### Exercise objective
Beneath this instruction is a block of data; output from it exactly the lines that run from the one containing "(List.mem_cons.mp (hperm.mem_iff.mpr (mem_suffixArray.mpr" through the one containing "walkFrom_neighbours (fun a b c => lcp_eq_min_of_gt)", inclusive.

### Provided information
theorem drop_neighbours (x : Nat) (ys : List Nat) (p : Nat) (zs : List Nat) :
    (neighbours wd x (ys ++ p :: zs)).drop (ys.length + 1) = neighbours wd p zs := by
  induction ys generalizing x with
  | nil => rfl
  | cons y ys ih => exact ih y

theorem zip_neighbours (t : List Nat) (x : Nat) (ys : List Nat) :
    ((neighbours wd x ys).map Prod.fst ++ t).zip ys = neighbours wd x ys := by
  induction ys generalizing x with
  | nil => exact List.zip_nil_right
  | cons y ys ih => exact congrArg (_ :: ·) (ih y)

variable {p : Nat}

/-- What the downward walk meets (R145): the positions of larger rank, from the site on. -/
theorem drop_zip_lcpArray (pre post : List Nat) :
    ((lcpArray wd (pre ++ p :: post)).zip (pre ++ p :: post)).drop (pre.length + 1) = neighbours wd p post := by
  cases pre with
  | nil =>
    rw [List.nil_append, lcpArray_cons]
    exact zip_neighbours [0] p post
  | cons x pre =>
    rw [List.cons_append, lcpArray_cons, List.cons_append, List.zip_cons_cons, zip_neighbours]
    exact drop_neighbours x pre p post

/-- What the upward walk meets (R144): the positions of smaller rank, from the site on. -/
theorem take_zip_lcpArray (pre post : List Nat) :
    (((lcpArray wd (pre ++ p :: post)).tail.zip (pre ++ p :: post)).take pre.length).reverse =
      neighbours wd p pre.reverse := by
  induction pre with
  | nil => rfl
  | cons x pre ih =>
    have hstep : ((lcpArray wd (x :: (pre ++ p :: post))).tail.zip (x :: (pre ++ p :: post))).take (pre.length + 1) =
        (lcp (wd.drop (pre.reverse.getLastD p)) (wd.drop x), x) ::
          ((lcpArray wd (pre ++ p :: post)).tail.zip (pre ++ p :: post)).take pre.length := by
      cases pre with
      | nil =>
        rw [lcp_comm]
        rfl
      | cons y pre =>
        rw [List.reverse_cons, List.getLastD_concat, lcp_comm, List.cons_append, lcpArray_cons, lcpArray_cons]
        rfl
    rw [List.cons_append, List.length_cons, hstep, List.reverse_cons, List.reverse_cons, ih,
      neighbours_append_singleton]

/-- The array on the two sides of a position, and the rank of the position between them. -/
theorem exists_suffixArray_eq_append (hp : p < wd.length) :
    ∃ pre post, suffixArray wd = pre ++ p :: post ∧ (rankArray (suffixArray wd)).getD p 0 = pre.length := by
  obtain ⟨pre, post, heq, hnot⟩ := List.eq_append_cons_of_mem (mem_suffixArray.mpr hp)
  refine ⟨pre, post, heq, ?_⟩
  rw [List.getD_eq_getElem?_getD, rankArray_getElem? (by rwa [length_suffixArray]), Option.getD_some, heq,
    List.idxOf_append_of_notMem hnot, List.idxOf_cons_self, Nat.add_zero]

end

section

variable (par : Params) {wd : List Byte} {p : Nat}

theorem upward_eq_walkFrom {pre post rank : List Nat} (h : rank.getD p 0 = pre.length) :
    upward par (pre ++ p :: post) (lcpArray wd (pre ++ p :: post)) rank p =
      walkFrom par p none (neighbours wd p pre.reverse) := by
  rw [← take_zip_lcpArray pre post, ← h]
  rfl

theorem downward_eq_walkFrom {pre post rank : List Nat} (h : rank.getD p 0 = pre.length) :
    downward par (pre ++ p :: post) (lcpArray wd (pre ++ p :: post)) rank p =
      walkFrom par p none (neighbours wd p post) := by
  rw [← drop_zip_lcpArray pre post, ← h]
  rfl

/-- The raw list of the walks (R144 to R146): the entries of the positions on both sides of the site in the suffix
array, which hold every earlier position, each once. -/
theorem exists_walks_eq (hp : p < wd.length) :
    ∃ qs : List Nat, qs.Nodup ∧ (∀ q, q < p → q ∈ qs) ∧
      upward par (suffixArray wd) (lcpArray wd (suffixArray wd)) (rankArray (suffixArray wd)) p ++
        downward par (suffixArray wd) (lcpArray wd (suffixArray wd)) (rankArray (suffixArray wd)) p =
      rawEntries par wd p qs := by
  obtain ⟨pre, post, hsa, hrank⟩ := exists_suffixArray_eq_append hp
  have hpw := suffixArray_pairwise wd
  have hperm : (p :: (pre.reverse ++ post)).Perm (suffixArray wd) := by
    rw [hsa]
    exact ((pre.reverse_perm.append_right post).cons p).trans List.perm_middle.symm
  obtain ⟨hnot, hqs⟩ := List.nodup_cons.mp (hperm.nodup_iff.mpr (suffixArray_nodup wd))
  rw [List.mem_append, not_or] at hnot
  have hmem : ∀ q, q < p → q ∈ pre.reverse ++ post := fun q hq =>
    (List.mem_cons.mp (hperm.mem_iff.mpr (mem_suffixArray.mpr (hq.trans hp)))).resolve_left (Nat.ne_of_lt hq)
  refine ⟨pre.reverse ++ post, hqs, hmem, ?_⟩
  rw [hsa, List.pairwise_append] at hpw
  obtain ⟨hpre, hpost, hcross⟩ := hpw
  have hdown : (p :: pre.reverse).Pairwise fun i j => SuffixLt wd j i :=
    List.pairwise_cons.mpr ⟨fun q hq => hcross q (List.mem_reverse.mp hq) p List.mem_cons_self,
      List.pairwise_reverse.mpr hpre⟩
  rw [hsa] at hrank ⊢
  rw [upward_eq_walkFrom par hrank, downward_eq_walkFrom par hrank, rawEntries_append,
    walkFrom_neighbours (fun a b c => lcp_eq_min_of_gt) hdown hnot.1 (fun _ _ => rfl),
    walkFrom_neighbours (fun a b c => lcp_eq_min_of_lt) hpost hnot.2 (fun _ _ => rfl)]

end

/-- Settles O33: the walks meet every position but the site's own. -/
theorem rawListClosedForm : Obligations.RawListClosedForm := by
  unfold Obligations.RawListClosedForm
  intro par wd p e _ hp
  obtain ⟨qs, -, hqs, hwalks⟩ := exists_walks_eq par hp
  rw [hwalks, mem_rawEntries_of_earlier hqs]
  simp only [InReach, rawEntry, and_assoc]

end Sys2Proof.Machine
end

section
/-! The match-finder the commands use, position by position (41_match_finder.md R151, R154; log 14). -/

namespace Sys2Proof.Machine

/-! ## The sort by offset (R149) -/

theorem insertByOffset_eq_orderedInsert (e : Cand) (es : List Cand) :
    insertByOffset e es = es.orderedInsert (fun a b => a.off < b.off) e := by
  induction es with
  | nil => rfl
  | cons x xs ih => simp only [insertByOffset, List.orderedInsert_cons, ih]

theorem sortByOffset_eq_insertionSort (es : List Cand) :
    sortByOffset es = es.insertionSort fun a b => a.off < b.off := by
  unfold sortByOffset List.insertionSort
  congr 1
  funext e es
  exact insertByOffset_eq_orderedInsert e es

theorem mem_sortByOffset {e : Cand} {es : List Cand} : e ∈ sortByOffset es ↔ e ∈ es := by
  rw [sortByOffset_eq_insertionSort]
  exact List.mem_insertionSort _

theorem sortByOffset_pairwise {es : List Cand} (h : es.Pairwise fun a b => a.off ≠ b.off) :
    (sortByOffset es).Pairwise fun a b => a.off < b.off := by
  rw [sortByOffset_eq_insertionSort]
  exact pairwise_insertionSort_of_comparable (r := fun a b : Cand => a.off < b.off) (fun _ _ _ => Nat.lt_trans)
    (h.imp Nat.lt_or_gt_of_ne)

/-! ## The raw list in closed form -/

section

variable (par : Params) (wd : List Byte) (p : Nat)

/-- The raw list of the site `p` in closed form (R151): the entries of the earlier positions, the nearest first. -/
def closedRaw : List Cand := rawEntries par wd p (List.range p).reverse

theorem mem_closedRaw {e : Cand} : e ∈ closedRaw par wd p ↔ ∃ q, InReach par wd p q ∧ e = rawEntry wd p q := by
  exact mem_rawEntries_of_earlier fun q hq => List.mem_reverse.mpr (List.mem_range.mpr hq)

theorem closedRaw_pairwise : (closedRaw par wd p).Pairwise fun a b => a.off < b.off := by
  refine rawEntries_pairwise (R := fun q q' => q' < q) ?_ fun q q' hq _ hlt => by omega
  exact List.pairwise_reverse.mpr List.pairwise_lt_range

/-- The suffixes before the site `p`, the nearest first. -/
def suffixesBefore : Nat → List (List Byte)
  | 0 => []
  | q + 1 => wd.drop q :: suffixesBefore q

/-- The search stops at an offset above MAX_OFFSET, since every later one is larger. -/
theorem rawClosed_suffixesBefore {n o : Nat} (h : n + o = p + 1) (ho : 1 ≤ o) :
    rawClosed par (wd.drop p) o (suffixesBefore wd n) = rawEntries par wd p (List.range n).reverse := by
  induction n generalizing o with
  | zero => rfl
  | succ n ih =>
    have hoff : p - n = o := by omega
    rw [suffixesBefore, rawClosed, ih (o := o + 1) (by omega) (by omega), List.range_succ, List.reverse_concat]
    split
    next hfar =>
      refine (rawEntries_eq_nil fun q hq ⟨_, hnear, _⟩ => ?_).symm
      rw [← List.reverse_concat, ← List.range_succ, List.mem_reverse, List.mem_range] at hq
      omega
    next hnear =>
      split
      next hlcp => rw [rawEntries_cons_of (show InReach par wd p n from ⟨by omega, by omega, hlcp⟩), rawEntry, hoff]
      next hlcp => rw [rawEntries_cons_of_not fun ⟨_, _, hlong⟩ => hlcp hlong]

/-- The candidate list of the site `p` (R147 to R151). -/
def candidatesAt : List Cand := candidatesOf par (wd.length - p) (closedRaw par wd p)

theorem candLists_eq_map (skip : Nat) :
    candLists par skip (suffixesBefore wd p) (wd.drop p) =
      (List.range (wd.length - (p + skip))).map fun i => candidatesAt par wd (p + skip + i) := by
  generalize hrest : wd.drop p = rest
  induction rest generalizing p skip with
  | nil =>
    have hlen : wd.length ≤ p := List.drop_eq_nil_iff.mp hrest
    rw [Nat.sub_eq_zero_of_le (by omega)]
    cases skip <;> rfl
  | cons b bs ih =>
    have hbs : wd.drop (p + 1) = bs := by rw [← List.tail_drop, hrest, List.tail_cons]
    have hlen : bs.length + 1 = wd.length - p := by rw [← List.length_drop, hrest, List.length_cons]
    cases skip with
    | zero =>
      have hsite : candidatesOf par (bs.length + 1) (rawClosed par (b :: bs) 1 (suffixesBefore wd p)) =
          candidatesAt par wd p := by
        rw [hlen, ← hrest, rawClosed_suffixesBefore par wd p rfl le_rfl]
        rfl
      have hih := ih (p + 1) 0 hbs
      rw [suffixesBefore, hrest] at hih
      rw [candLists, hsite, hih, show wd.length - (p + 0) = wd.length - (p + 1 + 0) + 1 by omega,
        List.range_succ_eq_map, List.map_cons, List.map_map]
      refine congrArg (_ :: ·) (List.map_congr_left fun i _ => ?_)
      exact congrArg (candidatesAt par wd) (by omega)
    | succ skip =>
      have hih := ih (p + 1) skip hbs
      rw [suffixesBefore, hrest] at hih
      rw [candLists, hih, Nat.add_right_comm, Nat.add_assoc p]

theorem matchCandidates_eq_map :
    matchCandidates par wd p = (List.range (wd.length - p)).map fun i => candidatesAt par wd (p + i) := by
  have h := candLists_eq_map par wd 0 p
  rwa [Nat.zero_add] at h

theorem length_matchCandidates : (matchCandidates par wd p).length = wd.length - p := by
  rw [matchCandidates_eq_map, List.length_map, List.length_range]

variable {par wd p}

### Answer to this problem
    (List.mem_cons.mp (hperm.mem_iff.mpr (mem_suffixArray.mpr (hq.trans hp)))).resolve_left (Nat.ne_of_lt hq)
  refine ⟨pre.reverse ++ post, hqs, hmem, ?_⟩
  rw [hsa, List.pairwise_append] at hpw
  obtain ⟨hpre, hpost, hcross⟩ := hpw
  have hdown : (p :: pre.reverse).Pairwise fun i j => SuffixLt wd j i :=
    List.pairwise_cons.mpr ⟨fun q hq => hcross q (List.mem_reverse.mp hq) p List.mem_cons_self,
      List.pairwise_reverse.mpr hpre⟩
  rw [hsa] at hrank ⊢
  rw [upward_eq_walkFrom par hrank, downward_eq_walkFrom par hrank, rawEntries_append,
    walkFrom_neighbours (fun a b c => lcp_eq_min_of_gt) hdown hnot.1 (fun _ _ => rfl),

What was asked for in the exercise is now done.